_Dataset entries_
*** Block opens ***
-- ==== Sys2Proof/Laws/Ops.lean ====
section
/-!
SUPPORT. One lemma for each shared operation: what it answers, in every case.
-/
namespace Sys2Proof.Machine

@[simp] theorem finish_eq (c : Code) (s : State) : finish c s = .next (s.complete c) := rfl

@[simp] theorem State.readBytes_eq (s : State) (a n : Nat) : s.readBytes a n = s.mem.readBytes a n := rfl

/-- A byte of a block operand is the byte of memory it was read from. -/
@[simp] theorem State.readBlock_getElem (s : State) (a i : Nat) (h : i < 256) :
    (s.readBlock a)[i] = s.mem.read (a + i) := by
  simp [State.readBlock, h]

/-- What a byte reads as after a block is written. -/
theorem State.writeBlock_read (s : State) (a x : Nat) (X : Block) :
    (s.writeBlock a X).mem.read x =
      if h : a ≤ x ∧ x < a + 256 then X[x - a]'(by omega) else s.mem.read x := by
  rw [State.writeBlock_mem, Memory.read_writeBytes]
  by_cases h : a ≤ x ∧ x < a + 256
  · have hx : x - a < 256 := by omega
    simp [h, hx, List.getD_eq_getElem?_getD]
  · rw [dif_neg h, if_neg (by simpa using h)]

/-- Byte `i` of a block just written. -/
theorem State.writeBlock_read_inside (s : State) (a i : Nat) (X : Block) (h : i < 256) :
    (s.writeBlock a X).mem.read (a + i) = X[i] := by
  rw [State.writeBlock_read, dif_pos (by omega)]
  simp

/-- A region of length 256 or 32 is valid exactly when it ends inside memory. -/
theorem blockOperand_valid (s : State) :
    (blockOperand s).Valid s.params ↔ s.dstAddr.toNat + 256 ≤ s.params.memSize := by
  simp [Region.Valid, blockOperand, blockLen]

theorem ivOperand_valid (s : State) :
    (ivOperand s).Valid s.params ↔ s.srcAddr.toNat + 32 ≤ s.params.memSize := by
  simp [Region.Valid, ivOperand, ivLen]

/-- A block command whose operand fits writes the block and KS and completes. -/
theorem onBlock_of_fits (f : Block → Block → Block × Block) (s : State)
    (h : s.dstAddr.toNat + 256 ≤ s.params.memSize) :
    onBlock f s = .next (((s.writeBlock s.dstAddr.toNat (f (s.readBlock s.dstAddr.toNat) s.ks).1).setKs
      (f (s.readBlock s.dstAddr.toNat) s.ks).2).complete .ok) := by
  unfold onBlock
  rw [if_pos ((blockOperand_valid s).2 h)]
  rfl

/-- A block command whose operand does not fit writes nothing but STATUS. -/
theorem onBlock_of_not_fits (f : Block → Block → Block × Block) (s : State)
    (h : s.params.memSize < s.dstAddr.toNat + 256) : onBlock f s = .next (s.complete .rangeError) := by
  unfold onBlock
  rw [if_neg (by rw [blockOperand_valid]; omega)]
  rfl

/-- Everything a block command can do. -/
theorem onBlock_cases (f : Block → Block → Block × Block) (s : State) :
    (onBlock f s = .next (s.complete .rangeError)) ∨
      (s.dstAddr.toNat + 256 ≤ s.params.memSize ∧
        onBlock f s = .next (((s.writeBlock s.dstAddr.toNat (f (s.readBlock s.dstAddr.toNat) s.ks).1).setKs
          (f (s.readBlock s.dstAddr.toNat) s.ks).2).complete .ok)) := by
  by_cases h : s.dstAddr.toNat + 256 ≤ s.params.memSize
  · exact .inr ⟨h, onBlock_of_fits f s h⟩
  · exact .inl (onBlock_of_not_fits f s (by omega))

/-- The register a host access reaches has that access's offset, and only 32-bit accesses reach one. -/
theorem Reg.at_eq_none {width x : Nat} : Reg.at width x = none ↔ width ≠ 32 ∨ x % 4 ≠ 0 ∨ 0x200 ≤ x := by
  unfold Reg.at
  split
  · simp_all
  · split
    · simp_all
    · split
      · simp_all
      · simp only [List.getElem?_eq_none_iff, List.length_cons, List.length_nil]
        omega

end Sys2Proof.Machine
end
*** Block closes ***
*** Block opens ***
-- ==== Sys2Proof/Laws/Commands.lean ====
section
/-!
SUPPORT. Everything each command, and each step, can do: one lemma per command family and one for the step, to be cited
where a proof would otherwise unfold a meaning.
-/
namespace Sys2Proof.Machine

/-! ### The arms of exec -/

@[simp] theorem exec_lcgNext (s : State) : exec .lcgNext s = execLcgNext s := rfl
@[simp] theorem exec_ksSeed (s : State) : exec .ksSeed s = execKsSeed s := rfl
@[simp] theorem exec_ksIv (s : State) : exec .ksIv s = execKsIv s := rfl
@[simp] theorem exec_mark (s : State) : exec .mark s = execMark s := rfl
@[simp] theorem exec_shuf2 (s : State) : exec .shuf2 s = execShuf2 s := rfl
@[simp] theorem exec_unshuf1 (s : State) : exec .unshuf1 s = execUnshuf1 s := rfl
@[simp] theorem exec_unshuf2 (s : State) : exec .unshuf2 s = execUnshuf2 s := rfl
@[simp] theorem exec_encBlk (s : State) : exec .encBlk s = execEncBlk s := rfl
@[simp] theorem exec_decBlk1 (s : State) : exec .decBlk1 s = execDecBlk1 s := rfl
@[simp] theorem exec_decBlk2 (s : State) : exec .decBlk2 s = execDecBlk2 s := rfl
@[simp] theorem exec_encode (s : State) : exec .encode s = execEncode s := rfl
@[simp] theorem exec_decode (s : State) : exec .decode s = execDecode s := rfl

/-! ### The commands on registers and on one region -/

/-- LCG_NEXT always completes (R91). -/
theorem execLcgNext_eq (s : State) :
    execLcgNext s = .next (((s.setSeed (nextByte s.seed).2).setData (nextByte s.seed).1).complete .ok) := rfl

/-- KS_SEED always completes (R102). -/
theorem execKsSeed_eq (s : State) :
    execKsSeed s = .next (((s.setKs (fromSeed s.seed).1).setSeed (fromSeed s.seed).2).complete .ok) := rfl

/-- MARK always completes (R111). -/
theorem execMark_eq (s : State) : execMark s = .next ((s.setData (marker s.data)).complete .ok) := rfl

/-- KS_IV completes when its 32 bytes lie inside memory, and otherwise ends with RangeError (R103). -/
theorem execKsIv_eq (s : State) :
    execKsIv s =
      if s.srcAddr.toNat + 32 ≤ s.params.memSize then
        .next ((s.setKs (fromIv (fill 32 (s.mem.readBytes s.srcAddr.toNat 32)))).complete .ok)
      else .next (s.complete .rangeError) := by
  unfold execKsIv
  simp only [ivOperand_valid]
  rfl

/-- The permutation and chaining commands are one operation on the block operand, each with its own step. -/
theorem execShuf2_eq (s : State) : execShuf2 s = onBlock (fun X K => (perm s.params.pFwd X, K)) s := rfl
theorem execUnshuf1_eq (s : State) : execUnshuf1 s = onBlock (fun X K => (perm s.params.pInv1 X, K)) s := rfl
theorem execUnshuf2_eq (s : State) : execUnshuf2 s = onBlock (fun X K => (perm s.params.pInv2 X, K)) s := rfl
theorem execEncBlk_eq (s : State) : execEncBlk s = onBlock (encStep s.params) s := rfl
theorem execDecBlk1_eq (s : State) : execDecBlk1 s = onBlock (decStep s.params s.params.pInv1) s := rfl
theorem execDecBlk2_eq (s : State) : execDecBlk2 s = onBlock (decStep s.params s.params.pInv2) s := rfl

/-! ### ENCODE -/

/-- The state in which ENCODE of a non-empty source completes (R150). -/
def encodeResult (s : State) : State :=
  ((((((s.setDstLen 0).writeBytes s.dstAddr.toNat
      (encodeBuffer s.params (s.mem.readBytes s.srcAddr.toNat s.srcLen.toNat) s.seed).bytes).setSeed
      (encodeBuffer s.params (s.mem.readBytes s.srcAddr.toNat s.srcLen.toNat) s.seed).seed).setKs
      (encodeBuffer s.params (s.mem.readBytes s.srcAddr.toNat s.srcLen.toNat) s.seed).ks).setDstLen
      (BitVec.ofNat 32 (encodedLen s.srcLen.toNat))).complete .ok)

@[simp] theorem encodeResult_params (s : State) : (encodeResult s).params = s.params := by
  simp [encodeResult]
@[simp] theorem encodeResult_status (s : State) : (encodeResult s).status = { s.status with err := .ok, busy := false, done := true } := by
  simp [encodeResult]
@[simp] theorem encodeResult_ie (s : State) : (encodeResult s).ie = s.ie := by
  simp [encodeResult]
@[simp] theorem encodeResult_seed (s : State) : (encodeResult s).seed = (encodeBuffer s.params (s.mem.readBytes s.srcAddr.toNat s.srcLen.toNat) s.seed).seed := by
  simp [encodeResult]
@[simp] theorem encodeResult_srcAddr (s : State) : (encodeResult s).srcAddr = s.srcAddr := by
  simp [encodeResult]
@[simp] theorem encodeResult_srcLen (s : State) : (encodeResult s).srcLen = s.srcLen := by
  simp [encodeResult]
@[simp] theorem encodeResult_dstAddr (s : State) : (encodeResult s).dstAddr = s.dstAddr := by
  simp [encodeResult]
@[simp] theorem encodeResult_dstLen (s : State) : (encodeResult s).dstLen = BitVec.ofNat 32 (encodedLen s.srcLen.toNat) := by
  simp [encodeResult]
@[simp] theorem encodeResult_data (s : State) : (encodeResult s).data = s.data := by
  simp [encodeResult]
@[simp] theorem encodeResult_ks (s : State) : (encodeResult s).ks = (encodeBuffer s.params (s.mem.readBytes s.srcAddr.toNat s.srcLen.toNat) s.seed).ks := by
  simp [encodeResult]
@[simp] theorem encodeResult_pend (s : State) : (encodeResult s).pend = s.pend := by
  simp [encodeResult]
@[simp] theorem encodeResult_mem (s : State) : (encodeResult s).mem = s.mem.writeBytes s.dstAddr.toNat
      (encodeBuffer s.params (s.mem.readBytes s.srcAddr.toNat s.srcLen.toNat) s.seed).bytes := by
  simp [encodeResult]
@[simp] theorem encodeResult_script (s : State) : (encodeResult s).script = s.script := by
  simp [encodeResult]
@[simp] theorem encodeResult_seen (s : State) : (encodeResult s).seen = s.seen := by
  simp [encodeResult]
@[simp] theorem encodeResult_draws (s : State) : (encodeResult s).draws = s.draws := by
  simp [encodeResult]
*** Block closes ***
_The task_
Only the lines above from the line with "-- ==== Sys2Proof/Laws/Ops.lean" to the line with "is written. -/", those two lines included, should be reproduced exactly.

_Written answer_
-- ==== Sys2Proof/Laws/Ops.lean ====
section
/-!
SUPPORT. One lemma for each shared operation: what it answers, in every case.
-/
namespace Sys2Proof.Machine

@[simp] theorem finish_eq (c : Code) (s : State) : finish c s = .next (s.complete c) := rfl

@[simp] theorem State.readBytes_eq (s : State) (a n : Nat) : s.readBytes a n = s.mem.readBytes a n := rfl

/-- A byte of a block operand is the byte of memory it was read from. -/
@[simp] theorem State.readBlock_getElem (s : State) (a i : Nat) (h : i < 256) :
    (s.readBlock a)[i] = s.mem.read (a + i) := by
  simp [State.readBlock, h]

/-- What a byte reads as after a block is written. -/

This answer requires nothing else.